> WHAT TO WORK ON:
Go from the first line below to the one with "((∀ r n, i ≠ .audPeriod" and print each line exactly.

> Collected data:
______

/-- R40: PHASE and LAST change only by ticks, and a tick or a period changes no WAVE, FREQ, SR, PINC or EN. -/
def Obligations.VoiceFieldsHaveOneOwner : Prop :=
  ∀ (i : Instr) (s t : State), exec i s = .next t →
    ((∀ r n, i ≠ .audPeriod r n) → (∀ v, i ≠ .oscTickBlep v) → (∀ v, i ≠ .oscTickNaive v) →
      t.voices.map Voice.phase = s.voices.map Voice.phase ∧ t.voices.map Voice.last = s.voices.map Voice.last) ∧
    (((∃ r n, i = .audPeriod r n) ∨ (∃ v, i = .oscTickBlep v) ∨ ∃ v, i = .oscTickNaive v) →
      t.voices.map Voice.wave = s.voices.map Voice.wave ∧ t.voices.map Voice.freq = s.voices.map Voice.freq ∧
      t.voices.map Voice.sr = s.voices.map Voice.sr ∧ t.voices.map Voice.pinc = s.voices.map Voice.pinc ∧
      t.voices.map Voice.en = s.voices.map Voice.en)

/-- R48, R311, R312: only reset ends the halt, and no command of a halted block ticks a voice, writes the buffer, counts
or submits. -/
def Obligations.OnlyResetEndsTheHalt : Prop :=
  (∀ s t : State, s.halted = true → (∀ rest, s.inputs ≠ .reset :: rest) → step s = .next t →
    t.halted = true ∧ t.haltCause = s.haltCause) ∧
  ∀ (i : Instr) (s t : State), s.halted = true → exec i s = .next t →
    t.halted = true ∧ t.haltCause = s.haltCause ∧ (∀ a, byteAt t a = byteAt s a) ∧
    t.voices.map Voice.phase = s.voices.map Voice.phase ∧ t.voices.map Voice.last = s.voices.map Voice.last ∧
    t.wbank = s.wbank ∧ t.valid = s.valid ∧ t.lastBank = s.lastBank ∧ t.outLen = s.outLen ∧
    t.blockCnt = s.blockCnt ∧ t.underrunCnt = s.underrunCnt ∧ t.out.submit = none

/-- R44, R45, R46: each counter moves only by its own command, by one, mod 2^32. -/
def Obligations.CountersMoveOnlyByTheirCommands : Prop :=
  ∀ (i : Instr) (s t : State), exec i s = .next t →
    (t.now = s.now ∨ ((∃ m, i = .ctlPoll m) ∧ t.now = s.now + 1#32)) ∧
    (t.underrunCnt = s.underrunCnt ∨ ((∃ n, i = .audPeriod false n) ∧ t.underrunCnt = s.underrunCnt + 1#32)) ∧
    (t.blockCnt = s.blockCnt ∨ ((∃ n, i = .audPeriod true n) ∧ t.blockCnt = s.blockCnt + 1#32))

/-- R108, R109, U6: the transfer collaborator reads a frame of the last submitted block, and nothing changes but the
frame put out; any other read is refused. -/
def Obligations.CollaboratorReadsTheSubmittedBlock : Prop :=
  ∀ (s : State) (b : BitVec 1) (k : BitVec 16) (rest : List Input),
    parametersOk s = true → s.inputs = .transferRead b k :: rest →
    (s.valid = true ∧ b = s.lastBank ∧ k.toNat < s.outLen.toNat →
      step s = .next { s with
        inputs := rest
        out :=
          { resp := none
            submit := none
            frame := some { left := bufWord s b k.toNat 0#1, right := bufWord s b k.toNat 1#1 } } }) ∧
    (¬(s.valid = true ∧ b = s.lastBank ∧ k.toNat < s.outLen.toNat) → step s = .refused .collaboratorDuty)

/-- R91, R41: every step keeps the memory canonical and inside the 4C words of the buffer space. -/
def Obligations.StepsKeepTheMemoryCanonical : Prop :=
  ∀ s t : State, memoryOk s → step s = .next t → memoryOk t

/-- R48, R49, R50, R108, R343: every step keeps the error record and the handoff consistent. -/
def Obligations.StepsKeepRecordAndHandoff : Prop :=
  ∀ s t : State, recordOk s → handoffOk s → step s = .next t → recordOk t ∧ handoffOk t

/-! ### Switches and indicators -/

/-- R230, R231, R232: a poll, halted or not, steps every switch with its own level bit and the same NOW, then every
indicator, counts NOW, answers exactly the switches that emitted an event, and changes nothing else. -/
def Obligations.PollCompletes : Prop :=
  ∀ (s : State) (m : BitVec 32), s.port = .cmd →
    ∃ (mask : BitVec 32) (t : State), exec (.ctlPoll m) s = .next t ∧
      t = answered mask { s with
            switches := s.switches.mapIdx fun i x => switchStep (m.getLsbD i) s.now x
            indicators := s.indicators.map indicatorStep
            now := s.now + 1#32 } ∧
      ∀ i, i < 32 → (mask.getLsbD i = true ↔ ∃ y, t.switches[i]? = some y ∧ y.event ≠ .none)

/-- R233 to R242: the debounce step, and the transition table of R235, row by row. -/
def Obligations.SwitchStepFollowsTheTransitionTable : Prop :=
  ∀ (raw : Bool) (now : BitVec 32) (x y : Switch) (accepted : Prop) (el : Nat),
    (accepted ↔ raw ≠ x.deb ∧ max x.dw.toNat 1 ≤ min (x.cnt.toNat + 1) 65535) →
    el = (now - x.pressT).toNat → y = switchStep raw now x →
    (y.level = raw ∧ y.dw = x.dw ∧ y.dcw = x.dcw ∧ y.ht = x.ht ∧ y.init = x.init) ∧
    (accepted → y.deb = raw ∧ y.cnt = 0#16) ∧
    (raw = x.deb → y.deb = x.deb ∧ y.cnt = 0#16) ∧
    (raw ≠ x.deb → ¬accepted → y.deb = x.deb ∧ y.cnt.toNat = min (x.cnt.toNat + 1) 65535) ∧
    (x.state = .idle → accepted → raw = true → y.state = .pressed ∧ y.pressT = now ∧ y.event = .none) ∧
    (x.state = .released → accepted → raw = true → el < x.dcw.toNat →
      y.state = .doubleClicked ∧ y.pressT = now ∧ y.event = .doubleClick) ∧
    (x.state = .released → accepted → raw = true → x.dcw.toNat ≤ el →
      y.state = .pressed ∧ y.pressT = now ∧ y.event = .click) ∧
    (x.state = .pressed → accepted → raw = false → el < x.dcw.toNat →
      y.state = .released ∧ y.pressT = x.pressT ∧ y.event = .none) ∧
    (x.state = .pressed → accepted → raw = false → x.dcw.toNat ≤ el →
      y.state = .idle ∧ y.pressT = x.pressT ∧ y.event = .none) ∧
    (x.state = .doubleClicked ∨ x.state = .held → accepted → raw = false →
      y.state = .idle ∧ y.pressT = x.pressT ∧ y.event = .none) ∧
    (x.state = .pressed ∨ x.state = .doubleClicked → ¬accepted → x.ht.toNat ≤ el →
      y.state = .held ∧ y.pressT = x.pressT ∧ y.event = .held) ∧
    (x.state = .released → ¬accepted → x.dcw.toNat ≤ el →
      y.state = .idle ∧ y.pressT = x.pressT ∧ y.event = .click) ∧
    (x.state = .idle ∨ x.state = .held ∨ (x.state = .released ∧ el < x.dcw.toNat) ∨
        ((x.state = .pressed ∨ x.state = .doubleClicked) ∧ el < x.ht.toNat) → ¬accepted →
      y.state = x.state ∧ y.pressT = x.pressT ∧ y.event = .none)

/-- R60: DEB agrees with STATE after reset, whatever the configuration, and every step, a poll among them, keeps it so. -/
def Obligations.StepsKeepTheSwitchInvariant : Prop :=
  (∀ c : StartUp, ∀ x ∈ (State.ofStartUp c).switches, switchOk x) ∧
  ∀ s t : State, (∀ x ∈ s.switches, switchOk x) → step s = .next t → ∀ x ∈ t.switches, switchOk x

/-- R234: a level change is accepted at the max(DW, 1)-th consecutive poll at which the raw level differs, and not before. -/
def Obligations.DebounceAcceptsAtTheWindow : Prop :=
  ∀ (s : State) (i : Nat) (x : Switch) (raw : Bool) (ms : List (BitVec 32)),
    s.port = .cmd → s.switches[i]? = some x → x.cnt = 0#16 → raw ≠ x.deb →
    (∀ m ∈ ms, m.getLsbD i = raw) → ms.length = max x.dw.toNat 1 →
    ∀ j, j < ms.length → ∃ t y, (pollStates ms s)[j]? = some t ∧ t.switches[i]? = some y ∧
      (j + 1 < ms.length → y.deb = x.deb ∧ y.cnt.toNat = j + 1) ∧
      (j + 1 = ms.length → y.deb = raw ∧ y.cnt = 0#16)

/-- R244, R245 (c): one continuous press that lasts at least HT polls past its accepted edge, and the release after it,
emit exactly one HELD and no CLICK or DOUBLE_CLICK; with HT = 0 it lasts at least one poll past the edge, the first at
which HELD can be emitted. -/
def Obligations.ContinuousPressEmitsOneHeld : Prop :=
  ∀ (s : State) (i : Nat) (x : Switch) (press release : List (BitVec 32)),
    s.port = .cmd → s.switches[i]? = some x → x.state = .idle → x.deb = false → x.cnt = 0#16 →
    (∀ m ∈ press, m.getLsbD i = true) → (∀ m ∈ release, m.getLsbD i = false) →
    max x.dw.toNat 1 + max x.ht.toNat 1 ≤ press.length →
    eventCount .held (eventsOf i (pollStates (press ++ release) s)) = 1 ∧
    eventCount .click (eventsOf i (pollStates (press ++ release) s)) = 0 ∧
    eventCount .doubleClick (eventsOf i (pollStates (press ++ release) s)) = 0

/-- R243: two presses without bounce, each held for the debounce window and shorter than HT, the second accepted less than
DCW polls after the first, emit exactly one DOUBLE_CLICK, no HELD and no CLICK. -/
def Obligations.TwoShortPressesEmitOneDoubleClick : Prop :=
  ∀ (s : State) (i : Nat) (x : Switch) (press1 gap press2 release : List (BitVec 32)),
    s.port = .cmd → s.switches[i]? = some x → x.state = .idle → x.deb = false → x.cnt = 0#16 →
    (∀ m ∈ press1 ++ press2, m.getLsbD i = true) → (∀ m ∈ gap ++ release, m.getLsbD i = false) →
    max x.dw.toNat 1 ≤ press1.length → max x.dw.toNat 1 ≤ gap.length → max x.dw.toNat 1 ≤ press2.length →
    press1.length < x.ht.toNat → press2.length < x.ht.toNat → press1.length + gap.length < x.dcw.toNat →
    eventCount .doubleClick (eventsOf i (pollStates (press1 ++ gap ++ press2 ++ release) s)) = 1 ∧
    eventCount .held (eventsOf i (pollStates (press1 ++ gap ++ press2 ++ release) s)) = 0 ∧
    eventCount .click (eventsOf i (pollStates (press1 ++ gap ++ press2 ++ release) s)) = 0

______

> EXERCISE ANSWER:
/-- R40: PHASE and LAST change only by ticks, and a tick or a period changes no WAVE, FREQ, SR, PINC or EN. -/
def Obligations.VoiceFieldsHaveOneOwner : Prop :=
  ∀ (i : Instr) (s t : State), exec i s = .next t →
    ((∀ r n, i ≠ .audPeriod r n) → (∀ v, i ≠ .oscTickBlep v) → (∀ v, i ≠ .oscTickNaive v) →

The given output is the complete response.